The same with tasks - I have a database that the HR department haven't quite finished with. (They buy a million dollar PeopleSoft HR system, all shiny bells and whistles, but they still want to keep the old clunky one just in case people ask them for the data it contains. And they don't want to transfer it to the new system because that would cost money, time and effort.) Anyway, in three months time I have it scheduled for review. It will pop up on my list of things to do, I'll stroll upstairs and ask the HR bod if he still wants it, he will hum and haw and say yes, better keep it for a while longer, and I will change the date to remind me in another three months time. No worries.
Some things recur – weekly, daily, monthly, annually, whatever – Outlook lets you set up a recurrence and they will automatically come round again. Even things you do routinely every day – put them on your list because then you can tick them off and you have evidence that they have been done. Dead easy.
Then you can specify a high, regular or low priority – I usually leave them all at regular unless something really is high. If everything is High priority, then that’s regular.
If you want to prioritise in a more granular way, put a number at the beginning of the subject - for example: #1 Check backups. Outlook will sort by date, by priority, and by subject. Remember the days when computer programs had lines in them? You could say 10, 20, 30 instead of 1,2,3, which makes it easy to insert a #15 task if you want to. I don’t bother, I’m not quite that anally retentive.
It’s now under control and you can choose what you want to do next. Usually you do the high priority things (if any) and #1 things first, then #2, then #3, but that’s up to you. I have some #9 things on my list which I sometimes do because I’m in the mood. #9 Check out ski webcams is a good one to do at lunchtime
If you decide something can wait a week, change the date – Outlook will remind you about it next week.
When you finish a task (because you are just organising yourself here, you still have to actually do stuff) you can use the details box to record what you did. Tick the box that says Completed. Why? Because you now have a record of what you were meant to do, what you did and when you did it. If the boss asks you for a list of achievements, just give him your completed tasks list.
You can assign a task to someone else – you’ve done your bit, now you can pass it over. Or maybe you can delegate something you do regularly to the new Junior DBA – that would be nice. Outlook will tell you when the new guy has completed the task.
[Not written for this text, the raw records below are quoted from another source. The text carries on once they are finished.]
/-- BLOCK_START_TIMEOUT: the schedule has reached 2 × obs.blk.w_min without synchronising (R223; event 0x3052, F2). -/
def execBlockStartTimeout (s : State) : Host.Outcome State Fault Refusal :=
  ok (if s.obs.phase == .block && decide (2 * par s P.obsBlkWMin * 100 ≤ scheduleW s) then
        detect .fc 0x3052 2 [] { s with obs := { s.obs with phase := .idle } }
      else s)

/-- SIX_STEP_CHANGE at the instant of a sector boundary (R224; event 0x3053, parameter coded as FC_OBS_STATUS.COMM). -/
def execSixStepChange (s : State) : Host.Outcome State Fault Refusal :=
  ok (let w := elecW s
      if parN s P.obsCommMode != 2 || !s.mod.running || s.obs.turnAt != now s then s
      else if s.obs.comm == 1 && decide (par s P.obsSixWOn * 100 ≤ (w.natAbs : Int)) && s.obs.oe0.valid &&
          16 ≤ s.obs.syncRun then
        record .fc 0x3053 0 [2] { s with obs := { s.obs with comm := 2 }, mod := { s.mod with pattern := 5 } }
      else if s.obs.comm == 2 && decide ((w.natAbs : Int) < par s P.obsSixWOff * 100) then
        record .fc 0x3053 0 [1] { s with obs := { s.obs with comm := 1, syncRun := 0 }, mod := { s.mod with pattern := 4 } }
      else s)

end Sys2Proof.Machine
end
And another thing – at the end of the day, you can look at the task list and have the satisfaction of seeing that you have done wodges of stuff. You’ve done the most important things, or at least made a start on them, and moved what's left to tomorrow. You’ve done the daily recurrences which are probably fairly important or you wouldn’t be doing them every day, would you? And your list is now clear. Go home with an easy conscience.